The reason behind it is that the program has two modes of behavior.

   In normal mode, obviously the VM subsystem does it's thing and the 10% of entries which are being referenced frequently are the ones that remain in the working set.

  But then, say, every 5 minutes, the process needs to walk the entire structure (it's a top-n and purge idle process in fact).  So if entries are swapped out, this causes a page-swap storm as each page is brought in for the walk, only to cause another page to be swapped out.  By the end of the walk, the 10% I really need are probably gone and so they have to be paged back in.

Then in 10-20 seconds things settle down ... until the next walk.

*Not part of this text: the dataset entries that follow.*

-- ==== Sys2Proof/Laws/Answer.lean ====
section
/-!
SUPPORT. What the shared operations of the command engine do: a reply, a completion, a pending command, and what each of
them leaves alone.
-/
namespace Sys2Proof.Machine

/-! ## Replies -/

theorem evictReply_cmd (s : State) (n : Nat) : (s.evictReply n).cmd = s.cmd := by
  unfold State.evictReply; dsimp only; split <;> rfl

/-- Keeping a reply changes only the reply store. -/
theorem keep_last (s : State) (r : Reply) : (s.keep r).cmd.last = s.cmd.last ∧ (s.keep r).cmd.handles = s.cmd.handles := by
  unfold State.keep
  split
  · split
    · exact ⟨rfl, rfl⟩
    · rw [evictReply_cmd]; exact ⟨rfl, rfl⟩
  · exact ⟨rfl, rfl⟩

/-- A change of the command engine and the return lane alone. -/
theorem Frame.answering {s t : State} {fs : List Fld} (c : CmdSt) (d : RlSt)
    (e : t = { s with cmd := c, daelo := { s.daelo with rl := d } }) : Frame s t answerParts fs := by
  subst e
  refine .of ?_ (.of_eq _ rfl)
  intro p hp
  cases p <;> first | rfl | exact ⟨rfl, rfl, rfl⟩ | exact absurd (by decide) hp | exact ⟨rfl, rfl⟩

theorem evictReply_frame (s : State) (n : Nat) : Frame s (s.evictReply n) answerParts answerFlds := by
  unfold State.evictReply; dsimp only; split
  · exact (Frame.answering (s := s) _ _ rfl).sets _ (by decide) (by decide)
  · exact .refl _ _ _

theorem keep_frame (s : State) (r : Reply) : Frame s (s.keep r) answerParts answerFlds := by
  unfold State.keep
  split
  · split
    · exact .answering _ _ rfl
    · exact (Frame.answering (s := s) _ _ rfl).trans (evictReply_frame _ _)
  · exact .refl _ _ _

theorem reply_frame (s : State) (x : Ctx) (k : Bool) (st : Nat) (p : List Byte) : Frame s (s.reply x k st p) answerParts answerFlds := by
  unfold State.reply; dsimp only
  cases k <;> by_cases h : isLink x.src = true <;> simp only [h, if_true, if_false, Bool.false_eq_true]
  · exact .answering _ _ rfl
  · exact .answering _ _ rfl
  · exact (Frame.answering (s := s) _ _ rfl).trans (keep_frame _ _)
  · exact (Frame.answering (s := s) _ _ rfl).trans (keep_frame _ _)

/-- A reply is the latest of its SEQ. -/
theorem reply_last (s : State) (x : Ctx) (k : Bool) (st : Nat) (p : List Byte) :
    (s.reply x k st p).cmd.last.head? = some (x.seq, st, p) := by
  unfold State.reply; dsimp only
  cases k <;> by_cases h : isLink x.src = true <;> simp only [h, if_true, if_false, Bool.false_eq_true, (keep_last _ _).1] <;> rfl

/-- A reply leaves the handle table. -/
theorem reply_handles (s : State) (x : Ctx) (k : Bool) (st : Nat) (p : List Byte) :
    (s.reply x k st p).cmd.handles = s.cmd.handles := by
  unfold State.reply; dsimp only
  cases k <;> by_cases h : isLink x.src = true <;> simp only [h, if_true, if_false, Bool.false_eq_true, (keep_last _ _).2] <;> rfl

/-! ## Handles -/

/-- Changing the entry of a handle, where the change keeps its number. -/
theorem handle_setHandle (s : State) (h : Nat) (f : HandleEnt → HandleEnt) (hf : ∀ e, e.h = h → (f e).h = h) :
    (s.setHandle h f).handle h = (s.handle h).map f := by
  unfold State.handle State.setHandle
  dsimp only
  induction s.cmd.handles with
  | nil => rfl
  | cons e r ih =>
    by_cases he : e.h = h
    · simp [List.find?, he, hf e he]
    · have hb : (e.h == h) = false := by simpa using he
      simp only [List.map_cons, List.find?_cons, hb, Bool.false_eq_true, if_false]
      exact ih

theorem handle_dropQueued (s : State) (h k : Nat) : (s.dropQueued h).handle k = s.handle k := rfl

/-! ## PENDING -/

/-- A pending command is PENDING. -/
theorem pend_handle (s : State) (h : Nat) : (s.pend h).handle h = (s.handle h).map fun e => { e with st := 2 } := by
  unfold State.pend
  rw [handle_dropQueued, handle_setHandle]
  exact fun e he => he

/-! ## Completions -/

theorem handle_notice (s : State) (c : Nat) (p : List Byte) (k : Nat) : (s.notice c p).handle k = s.handle k := rfl
theorem handle_wr (s : State) (f : Fld) (x k : Nat) : (s.wr f x).handle k = s.handle k := rfl

/-- The entry of handle `h` keeps its state, status and result. -/
def Keeps (s t : State) (h : Nat) : Prop :=
  ∀ d, s.handle h = some d → ∃ d', t.handle h = some d' ∧ d'.st = d.st ∧ d'.status = d.status ∧ d'.result = d.result

theorem Keeps.refl (s : State) (h : Nat) : Keeps s s h := fun d hd => ⟨d, hd, rfl, rfl, rfl⟩

theorem Keeps.trans {s t u : State} {h : Nat} (a : Keeps s t h) (b : Keeps t u h) : Keeps s u h := fun d hd => by
  obtain ⟨d1, h1, e1, e2, e3⟩ := a d hd
  obtain ⟨d2, h2, f1, f2, f3⟩ := b d1 h1
  exact ⟨d2, h2, f1.trans e1, f2.trans e2, f3.trans e3⟩

theorem Keeps.of_handles {s t : State} (e : t.cmd.handles = s.cmd.handles) (h : Nat) : Keeps s t h := fun d hd =>
  ⟨d, by unfold State.handle at hd ⊢; rw [e]; exact hd, rfl, rfl, rfl⟩

/-- A change of an entry that leaves its handle, state, status and result. -/
theorem Keeps.setHandle (s : State) (k : Nat) (f : HandleEnt → HandleEnt) (h : Nat) (hf : ∀ e, (f e).h = e.h)
    (hk : ∀ e, (f e).st = e.st ∧ (f e).status = e.status ∧ (f e).result = e.result) : Keeps s (s.setHandle k f) h := by
  intro d hd
  have hp : ((fun e : HandleEnt => e.h == h) ∘ fun e => if (e.h == k) = true then f e else e) = fun e => e.h == h := by
    funext e
    simp only [Function.comp_apply]
    split
    · rw [hf]
    · rfl
  unfold State.handle State.setHandle at *
  rw [List.find?_map, hp, hd]
  refine ⟨_, rfl, ?_⟩
  dsimp only
  split
  · exact hk d
  · exact ⟨rfl, rfl, rfl⟩

theorem Keeps.notice (s : State) (c : Nat) (p : List Byte) (h : Nat) : Keeps s (s.notice c p) h := .of_handles rfl h
theorem Keeps.wr (s : State) (f : Fld) (x h : Nat) : Keeps s (s.wr f x) h := .of_handles rfl h

theorem cplLost_keeps (s : State) (k h : Nat) : Keeps s (s.cplLost k) h := by
  have a : Keeps s ((s.inc CMD_CQ_STATUS.LOST).setHandle k fun e => { e with posted := false, lost := true }) h :=
    (Keeps.wr _ _ _ _).trans (Keeps.setHandle _ _ _ _ (fun _ => rfl) fun _ => ⟨rfl, rfl, rfl⟩)
  unfold State.cplLost
  dsimp only
  refine Keeps.trans ?_ (Keeps.wr _ _ _ _)
  split
  · exact a
  · exact a.trans (Keeps.notice _ _ _ _)

theorem cplsLost_keeps (cs : List Completion) (h : Nat) : ∀ s : State, Keeps s (cs.foldl (fun t d => t.cplLost d.h) s) h := by
  induction cs with
  | nil => exact fun s => .refl s h
  | cons c cs ih => exact fun s => (cplLost_keeps s c.h h).trans (ih _)

theorem enqueueCpl_keeps (s : State) (c : Completion) (h : Nat) : Keeps s (s.enqueueCpl c) h := by
  unfold State.enqueueCpl
  dsimp only
  refine Keeps.trans ?_ (cplsLost_keeps _ _ _)
  exact (Keeps.of_handles (t := { s with cmd := { s.cmd with cq := (insertCpl c s.cmd.cq).take 32 } }) rfl h).trans
    (Keeps.setHandle _ _ _ _ (fun _ => rfl) fun _ => ⟨rfl, rfl, rfl⟩)

/-- A posted completion keeps the final state of each entry. -/
theorem post_keeps (s : State) (e : HandleEnt) (h : Nat) : Keeps s (s.post e) h := by
  have note : ∀ (t : State) (c : Nat) (p : List Byte), Keeps s t h → Keeps s (if t.on CMD_CTRL.NOTIFY_CPL then t.notice c p else t) h := by
    intro t c p a
    split
    · exact a.trans (Keeps.of_handles rfl h)
    · exact a
  unfold State.post
  refine note _ _ _ ?_
  split
  · exact .refl s h
  · exact enqueueCpl_keeps _ _ _

theorem post_handle (s : State) (e d : HandleEnt) (hd : s.handle e.h = some d) :
    ∃ d', (s.post e).handle e.h = some d' ∧ d'.st = d.st ∧ d'.status = d.status ∧ d'.result = d.result :=
  post_keeps s e e.h d hd

/-- A completion of a live command, as the post of a state in which only the command engine differs. -/
theorem finish_eq (s : State) (h st : Nat) (r : List Byte) :
    s.finish h st r = s ∨ ∃ (c : CmdSt) (e : HandleEnt), s.finish h st r = ({ s with cmd := c } : State).post e := by
  unfold State.finish
  cases s.handle h with
  | none => exact .inl rfl
  | some e =>
    dsimp only
    by_cases he : e.st = 3
    · rw [if_pos he]; exact .inl rfl
    · rw [if_neg he]; exact .inr ⟨_, _, rfl⟩

theorem cplLost_frame (s : State) (k : Nat) : Frame s (s.cplLost k) answerParts answerFlds := by
  have h : Frame s ((s.inc CMD_CQ_STATUS.LOST).setHandle k fun e => { e with posted := false, lost := true }) answerParts answerFlds :=
    ((Frame.refl s _ _).inc _ (by decide) (by decide)).trans (.answering _ _ rfl)
  unfold State.cplLost
  dsimp only
  refine Frame.sets ?_ _ (by decide) (by decide)
  split
  · exact h
  · exact h.notice _ _

theorem enqueueCpl_frame (s : State) (c : Completion) : Frame s (s.enqueueCpl c) answerParts answerFlds :=
  Frame.foldl _ (fun t a h => h.trans (cplLost_frame t a.h)) _ (.answering _ _ rfl)

theorem post_frame (s : State) (e : HandleEnt) : Frame s (s.post e) answerParts answerFlds := by
  have note : ∀ (t : State) (c : Nat) (p : List Byte), Frame s t answerParts answerFlds →
      Frame s (if t.on CMD_CTRL.NOTIFY_CPL then t.notice c p else t) answerParts answerFlds := by
    intro t c p a
    split
    · exact a.notice _ _
    · exact a
  unfold State.post
  refine note _ _ _ ?_
  split
  · exact .refl _ _ _
  · exact enqueueCpl_frame _ _

theorem finish_frame (s : State) (h st : Nat) (r : List Byte) : Frame s (s.finish h st r) answerParts answerFlds := by
  rcases finish_eq s h st r with e | ⟨c, e, he⟩
  · rw [e]; exact .refl _ _ _
  · rw [he]; exact (Frame.answering (s := s) c s.daelo.rl rfl).trans (post_frame _ _)

/-- Commands that complete together. -/
theorem finishAll_frame (s : State) (hs : List Nat) (st : Nat) (r : List Byte) :
    Frame s (hs.foldl (fun (t : State) h => t.finish h st r) s) answerParts answerFlds :=
  Frame.foldl _ (fun t a h => h.trans (finish_frame t a st r)) hs (.refl _ _ _)

theorem pend_frame (s : State) (h : Nat) (fs : List Fld) : Frame s (s.pend h) answerParts fs := .answering _ s.daelo.rl rfl

/-- A handle's entry has the handle's number. -/
theorem handle_h {s : State} {h : Nat} {e : HandleEnt} (he : s.handle h = some e) : e.h = h := by
  have := List.find?_some he
  simpa using this

/-- A command that was not DONE is DONE, with its status and result. -/
theorem finish_handle (s : State) (h st : Nat) (r : List Byte) (e : HandleEnt) (he : s.handle h = some e) (hs : e.st ≠ 3) :
    ∃ e', (s.finish h st r).handle h = some e' ∧ e'.st = 3 ∧ e'.status = st ∧ e'.result = (r ++ List.replicate 16 0).take 16 := by
  have hh : e.h = h := handle_h he
  unfold State.finish
  rw [he]
  dsimp only
  rw [if_neg hs]
  have hset (e' : HandleEnt) (h' : e'.h = h) : ((s.setHandle h fun _ => e').dropQueued h).handle h = some e' := by
    rw [handle_dropQueued, handle_setHandle s h (fun _ => e') (fun _ _ => h'), he]; rfl
  have key (t : State) (e' : HandleEnt) (h' : e'.h = h) (ht : t.handle h = some e') :
      ∃ d, (t.post e').handle h = some d ∧ d.st = e'.st ∧ d.status = e'.status ∧ d.result = e'.result := by
    have := post_handle t e' e' (by rw [h']; exact ht)
    rw [h'] at this; exact this
  exact key _ _ hh (hset _ hh)

/-! ## Answers -/

theorem answer_frame (s : State) (x : Ctx) (st : Nat) (p : List Byte) : Frame s (s.answer x st p) answerParts answerFlds := by
  unfold State.answer; split
  · exact reply_frame _ _ _ _ _
  · exact finish_frame _ _ _ _

/-- What an answer answers. -/
theorem answer_answered (s t : State) (x : Ctx) (st : Nat) (p : List Byte) (h : s.cmd.handles = t.cmd.handles) :
    Answered s (t.answer x st p) x st p := by
  unfold Answered State.answer
  split
  · exact reply_last _ _ _ _ _
  · intro e he hs
    exact finish_handle t _ _ _ e (by unfold State.handle at he ⊢; rw [← h]; exact he) hs

/-- An answer, once the command has ended: what it answers and its frame. -/
theorem answer_ends {s t : State} {ps : List Part} {fs : List Fld} (x : Ctx) (st : Nat) (p : List Byte) (h : s.cmd.handles = t.cmd.handles)
    (g : Frame s t ps fs) (hp : ∀ q ∈ answerParts, q ∈ ps) (hf : ∀ f ∈ answerFlds, f ∈ fs) :
    Answered s (after s (t.answer x st p)) x st p ∧ Frame s (after s (t.answer x st p)) ps fs := by
  refine ⟨?_, (g.trans ((answer_frame t x st p).mono hp hf)).after s⟩
  have := answer_answered s t x st p h
  unfold Answered at *
  simpa only [after_cmd, after_handle] using this

/-- The reply of an immediate command, whatever its effect did to the handle table. -/
theorem reply_ends {s t : State} (x : Ctx) (st : Nat) (p : List Byte) (h : x.handle = 0) :
    Answered s (after s (t.answer x st p)) x st p := by
  unfold Answered
  rw [if_pos h, after_cmd]
  unfold State.answer; rw [if_pos h]; exact reply_last _ _ _ _ _

end Sys2Proof.Machine
end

The 10% isn't always the same 10% - so I can't set up a multi-level structure.  It's a locality of reference thing - if I reference entry 1002 now, I'll probably reference it again soon.  If I haven't referenced entry 1001 for a while, I probably won't.  That's why the VM does a pretty ok job until the walk starts... But there is enough variablity that you can't figure out if something belongs in L1 or L2 or L3.  And there is NOTHING identifiable about an individual entry - the cause of active/inactive is external to my process.

Other complicating facts:

(0) Each 'entry' is actually composed of multiple malloc() items, so there isn't a fixed size.  All are relatively small and so come out of sbrk.  I can adjust thresholds to make some come out of mmap but why bother?  Once I allocate enough, some malloc() implementations will mmap another large region for smaller suballocations anyway.  I can not control the malloc() on the system - it's probably the glibc default, but it doesn't have to be.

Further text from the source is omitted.